Google Translate is so incredibly good — especially for typing Chinese and producing Pinyin (Romanization) with tones — that I rely on it a lot and am always afraid that, like so many software developers (e.g., Microsoft), they are going to add some unwanted bells and whistles or take away some basic features.  So today, when I turned on my Google Translate and saw a new wrinkle in the bottom left corner of the box into which you input Chinese, I was worried that it would lose the features that make it so easy for me to enter text.

What I saw was a little button marked just pīn 拼.  Of course, I knew that must refer to Pinyin Romanization producing simplified characters, but I was concerned that the system wouldn't work the same way it used to.  Then I clicked on the button and it dropped down choices for Wubi (PRC shape-based inputting system), Bopomofo (Taiwan Phonetic Symbols), and Pinyin producing traditional characters.

I thought to myself that the Wubi and the Bopomofo must have been added at the request of partisans of those systems, but that they are unnecessary for 99% of potential users of Google Translate.  In the whole world, there are probably no more than thirty million people who would be likely to use Bopomofo to enter Chinese, and the demanding, difficult Wubi ("Five Stroke") method is proficiently used almost entirely by professional typists in the PRC, so there are maybe another thirty million potential users of Google Translate's Wubi function.  (Of course, that is just a very rough guesstimate, but of the hundreds of Chinese I know who regularly input Chinese, only one can use Wubi fairly well and another one can use it rather poorly; all the rest use Pinyin, except for a tiny percentage who write the characters with a stylus or their fingertip; a relatively small number of people in Hong Kong [around seven million population] use Cangjie or other shape-based inputting system].)

In contrast to the Wubi and Bopomofo entry methods, which are useless to me and to most people, I am very happy now to have the capability to enter traditional characters directly with Pinyin.  Before, I could produce traditional characters with Google Translate, but it required a somewhat time-consuming, round-about, cut-and-paste procedure.

[N.B.:  I actually learned much of my Chinese by relying on Bopomofo, but that was long ago in Taiwan.  Nowadays there are very few people outside the island of Taiwan who are familiar with it.  I now am an ardent advocate of Pinyin-annotated character texts, which would fulfill the same function as the widely available Bopomofo-annotated character texts that I relied on so heavily during my first five years of learning Chinese.]

All in all, the changes in the bottom left corner of the Google Translate Chinese inputting box are welcome.  There's probably no harm done by adding the Wubi and Bopomofo (so long as including them hasn't increased the complexity of the overall system to the point that it is less efficient than before) and doing so has likely made several million people happy.  Having direct Pinyin access to the traditional characters is definitely a boon for those who favor the full forms of the characters.



28 Comments

  1. Carl said,

    January 27, 2013 @ 8:25 pm

    What would you say are the advantages of pinyin over bopomofo?
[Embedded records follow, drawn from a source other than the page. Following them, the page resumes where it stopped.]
/-! ## What a step sees of the view -/

/-- When `advance` raises (40_step.md R93, R96). -/
theorem advance_fault_iff (n : Nat) (s : State) :
    advance n s = .fault .outOfBounds ↔
      s.mem.len.val ≤ s.regs.pc.toNat + n ∨ (s.regs.pc.toNat + n + 1 = 65536 ∧ s.cfg.pcOverflow = .fault) := by
  rcases advance_cases n s with ⟨hout, h⟩ | ⟨_, htop, hcfg, h⟩ | ⟨hin, hroom, h⟩
  · simp [h, hout]
  · simp [h, htop, hcfg]
  · have htop : ¬ (s.regs.pc.toNat + n + 1 = 65536 ∧ s.cfg.pcOverflow = .fault) := by
      rintro ⟨hsum, hcfg⟩
      simp [hsum, hcfg] at hroom
    simp only [h, reduceCtorEq, Nat.not_le.mpr hin, htop, or_self]

/-- Where `advance` does not raise, it moves the program counter. -/
theorem advance_of_not_fault {n : Nat} {s : State} (h : advance n s ≠ .fault .outOfBounds) :
    advance n s = .next (s.setPc (BitVec.ofNat 16 (s.regs.pc.toNat + n + 1))) := by
  rcases advance_cases n s with ⟨_, hfault⟩ | ⟨_, _, _, hfault⟩ | ⟨_, _, hnext⟩
  · exact absurd hfault h
  · exact absurd hfault h
  · exact hnext

/-- Two outcomes a driver cannot tell apart by the registers: both succeed with the same registers, or both raise. -/
def SameRegisters (o o' : Host.Outcome State Fault Refusal) : Prop :=
  (∃ s' u', o = .next s' ∧ o' = .next u' ∧ s'.regs = u'.regs) ∨
    (o = .fault .outOfBounds ∧ o' = .fault .outOfBounds)

/-- Of the view `advance` looks at the length only (20_memory.md R33). -/
theorem advance_sameRegisters (n : Nat) {s u : State} (hregs : s.regs = u.regs)
    (hcfg : s.cfg.pcOverflow = u.cfg.pcOverflow) (hlen : s.mem.len = u.mem.len) :
    SameRegisters (advance n s) (advance n u) := by
  have hiff : advance n s = .fault .outOfBounds ↔ advance n u = .fault .outOfBounds := by
    rw [advance_fault_iff, advance_fault_iff, hregs, hcfg, hlen]
  by_cases hs : advance n s = .fault .outOfBounds
  · exact .inr ⟨hs, hiff.mp hs⟩
  · exact .inl ⟨_, _, advance_of_not_fault hs, advance_of_not_fault (mt hiff.mpr hs), by simp [State.setPc, hregs]⟩

/-! ## The obligations -/

/-- Settles O16: without an opcode byte both fail, and with one both fail exactly when the operand bytes are not all
in the view. -/
theorem stepFailsWhereDecodingFails : Obligations.StepFailsWhereDecodingFails := by
  unfold Obligations.StepFailsWhereDecodingFails
  intro s hwrap
  rcases step_cases s with ⟨hnone, hstep⟩ | ⟨op, hop, hstep⟩
  · have hnil : s.mem.toBytes.drop s.regs.pc.toNat = [] :=
      List.drop_eq_nil_of_le (by simpa using (fetch_eq_none_iff s).mp hnone)
    simp [hstep, hnil, decode]
  · have hlt : s.regs.pc.toNat < s.mem.len.val := (s.mem.exists_read_iff _).mp ⟨op, hop⟩
    rw [hstep, advance_fault_iff, Memory.drop_toBytes_of_read hop, decode_cons_error_iff]
    simp only [hwrap, reduceCtorEq, and_false, or_false, List.length_drop, Memory.length_toBytes]
    omega

/-- Settles O41: the opcode byte fixes the operand size, and the advance over it sees only the length of the view. -/
theorem stepReadsOnlyTheOpcodeByte : Obligations.StepReadsOnlyTheOpcodeByte := by
  unfold Obligations.StepReadsOnlyTheOpcodeByte
  intro s u hregs hcfg hlen hread
  have hfetch : fetch u = fetch s := hread.symm
  rcases step_cases s with ⟨hnone, hs⟩ | ⟨op, hop, hs⟩
  · exact .inr ⟨hs, step_of_fetch_none (hfetch.trans hnone)⟩
  · rw [hs, step_of_fetch (hfetch.trans hop)]
    exact advance_sameRegisters _ hregs hcfg hlen

/-- Settles O42: the array of a view is the one `ofBytes` was given, and where there is no opcode byte a step raises. -/
theorem memReadBounds : Obligations.MemReadBounds :=
  ⟨fun _ hlen => Memory.exists_ofBytes hlen, Memory.exists_read_iff,
    fun s hout => step_of_fetch_none ((fetch_eq_none_iff s).mpr hout)⟩

/-- Settles O43: the view handed over is the one `ofBytes` makes. -/
theorem suppliedViewIsWhatTheNextStepFetches : Obligations.SuppliedViewIsWhatTheNextStepFetches := by
  unfold Obligations.SuppliedViewIsWhatTheNextStepFetches
  constructor
  · intro bs s hle
    obtain ⟨m, hm, _, hread⟩ := Memory.exists_ofBytes hle
    have hserve : serve (.supplyView bs) s = (.ok, { s with mem := m }) := by
      simp [serve, supplyView, hm, settleOutcome]
    exact ⟨_, hserve, Memory.wf_ofBytes hm, Memory.toBytes_eq_of_read hread, rfl, rfl, hread _⟩
  · intro bs s hlong
    simp [serve, supplyView, Memory.ofBytes_eq_none hlong, settleOutcome]

/-- Settles O44: alike reads make alike lookups, and a canonical list is determined by its lookups. -/
theorem canonicalViewsThatReadAlikeAreEqual : Obligations.CanonicalViewsThatReadAlikeAreEqual := by
  unfold Obligations.CanonicalViewsThatReadAlikeAreEqual
  intro m m' hwf hwf' hlen hread
  have hlookup := Memory.lookup_eq_of_read_eq hwf hwf' hlen hread
  exact congrArg₂ Memory.mk hlen (Memory.cells_eq_of_lookup_eq hwf hwf' hlookup)

end Machine

end Sys2Proof
end

section
/-! # The opcode byte, the classifier and the size table

The rules of the family `30_encoding.md` about one opcode byte. Every slice of the opcode is a quotient or a remainder
of it as a number (R51, R52). The twelve tests give each opcode to exactly one tag (R66), so a tag's opcodes are those
its test claims (`classify_eq_iff_claims`), and a walk over the 256 bytes lists them (`classify_eq_iff_mem`). What is
said of masks and overlaps is checked on each byte, as the spec derives R78. -/

namespace Sys2Proof

/-! ## The slices of the opcode as numbers -/

@[simp] theorem hField_toNat (op : Byte) : (hField op).toNat = op.toNat / 32 := by
  have := op.isLt
  rw [hField, BitVec.extractLsb'_toNat, Nat.shiftRight_eq_div_pow]
  omega

@[simp] theorem lField_toNat (op : Byte) : (lField op).toNat = op.toNat % 32 := by
  simp [lField]

@[simp] theorem hHigh2_toNat (op : Byte) : (hHigh2 op).toNat = op.toNat / 32 / 2 := by
  have := op.isLt
  rw [hHigh2, BitVec.extractLsb'_toNat, Nat.shiftRight_eq_div_pow, hField_toNat]
  omega

@[simp] theorem lHigh3_toNat (op : Byte) : (lHigh3 op).toNat = op.toNat % 32 / 4 := by
  rw [lHigh3, BitVec.extractLsb'_toNat, Nat.shiftRight_eq_div_pow, lField_toNat]
  omega

@[simp] theorem lHigh4_toNat (op : Byte) : (lHigh4 op).toNat = op.toNat % 32 / 2 := by
  rw [lHigh4, BitVec.extractLsb'_toNat, Nat.shiftRight_eq_div_pow, lField_toNat]
  omega

/-- `h[2]`, the top bit of the opcode. -/
@[simp] theorem hField_top (op : Byte) : (hField op)[2] = true ↔ 4 ≤ op.toNat / 32 := by
  have := op.isLt
  rw [BitVec.getElem_eq_testBit_toNat, hField_toNat, Nat.testBit_eq_decide_div_mod_eq, decide_eq_true_iff]
  omega

/-- Clearing bit 1 takes away 2 where that bit is set. -/
@[simp] theorem lMasked_toNat (op : Byte) : (lMasked op).toNat = op.toNat % 32 - 2 * (op.toNat % 32 / 2 % 2) := by
  have hclear : ∀ l : BitVec 5, (l &&& ~~~0b00010#5).toNat = l.toNat - 2 * (l.toNat / 2 % 2) := by decide
  rw [lMasked, hclear, lField_toNat]

/-! ## Which opcodes a tag is given to -/

theorem AddrMode.mem_all (m : AddrMode) : m ∈ AddrMode.all := by
  cases m <;> decide

/-- Which opcodes a tag claims by the rules R54 to R65: those its test matches, less those of the earlier test that
overlaps with it, where there is one (R78); `implicit` claims what no test matches. -/
def AddrMode.claims (op : Byte) : AddrMode → Bool
  | .ind => test1 op
  | .zeroPage => test2 op
  | .zeroPageY => test3 op
  | .zeroPageX => test4 op && !test3 op
  | .abs => test5 op && !test1 op
  | .imm => test6 op
  | .rel => test7 op
  | .indIdxX => test8 op
  | .indIdxY => test9 op
  | .absIdxY => test10 op
  | .absIdxX => test11 op && !test10 op
  | .implicit =>
    [test1 op, test2 op, test3 op, test4 op, test5 op, test6 op, test7 op, test8 op, test9 op, test10 op,
      test11 op] == List.replicate 11 false

/-- Exactly one tag claims an opcode, the one `classify` gives (30_encoding.md R66). -/
theorem filter_claims (op : Byte) : AddrMode.all.filter (AddrMode.claims op) = [classify op] := by
  decide +revert +kernel

theorem classify_eq_iff_claims (op : Byte) (m : AddrMode) : classify op = m ↔ m.claims op = true :=
  calc classify op = m ↔ m ∈ [classify op] := by rw [List.mem_singleton, eq_comm]
    _ ↔ m ∈ AddrMode.all.filter (AddrMode.claims op) := by rw [filter_claims]
    _ ↔ m.claims op = true := by rw [List.mem_filter, and_iff_right m.mem_all]

/-- The opcodes that get a tag, in ascending order. -/
def AddrMode.opcodes (m : AddrMode) : List Byte :=
  ((List.range 256).map (BitVec.ofNat 8)).filter fun op => classify op = m

theorem AddrMode.mem_opcodes (m : AddrMode) (op : Byte) : op ∈ m.opcodes ↔ classify op = m := by
  have hop : op ∈ (List.range 256).map (BitVec.ofNat 8) :=
    List.mem_map.mpr ⟨op.toNat, List.mem_range.mpr op.isLt, BitVec.ofNat_toNat ..⟩
  rw [opcodes, List.mem_filter, and_iff_right hop, decide_eq_true_iff]

theorem classify_eq_iff_mem {m : AddrMode} {ops : List Byte} (h : m.opcodes = ops) (op : Byte) :
    classify op = m ↔ op ∈ ops := by
  rw [← h, m.mem_opcodes]

/-! ## The obligations -/

/-- Settles O2: quotient and remainder by 32 make the number again. -/
theorem opcodeIsTheTwoFields : Obligations.OpcodeIsTheTwoFields := by
  unfold Obligations.OpcodeIsTheTwoFields
  intro op
  rw [hField_toNat, lField_toNat]
  exact ⟨rfl, rfl, (Nat.div_add_mod ..).symm⟩

/-- Settles O3: read as numbers, the slices make the twelve tests the twelve conditions, in the same order. -/
theorem classifierAppliesTheTestsInOrder : Obligations.ClassifierAppliesTheTestsInOrder := by
  unfold Obligations.ClassifierAppliesTheTestsInOrder
  intro op
  simp [classify, test1, test2, test3, test4, test5, test6, test7, test8, test9, test10, test11, ← BitVec.toNat_inj]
Just the fact that knowing the Roman alphabet is useful in the globalized world, or anything linguistically relevant?

  2. Alyssa said,

    January 27, 2013 @ 9:19 pm

    It's strange to hear someone talk about thirty million people as if that were a small number. Dutch, Greek, and Swedish are all supported by Google Translate, and they all have well under 30 million native speakers.

  3. Marcos said,

    January 28, 2013 @ 1:12 am

    I agree with Alyssa. I understand that Chinese languages are spoken by over a billion people, but to make thirty million people happy seems like a pretty big deal to me, especially considering the fact that Google Translate supports Icelandic, Maltese, Irish, Welsh and Basque, all of which have only a fraction of 30 million speakers.

  4. Marcos said,

    January 28, 2013 @ 1:15 am

    Also, a question: How do non-Mandarin speakers input characters? I realize that in the context of computing, this group probably consists of about 90% Cantonese speakers or more, but perhaps other languages like Minnan in Penang as well. What are the most widely-used systems?

  5. Observation said,

    January 28, 2013 @ 3:31 am

    Pinyin for traditional characters is a great new feature for Google Translate! I think it's still no match for the Zhuyin input provided by Windows, which can be set to Hanyu Pinyin in the settings. Microsoft allows the user to enter tones, has a built-in set of words, and can learn words that you type often. For example, when I type the character yue4, it comes out as 月, but once I type the next character (yu3), the 月 is automatically changed to 粵, giving 粵語.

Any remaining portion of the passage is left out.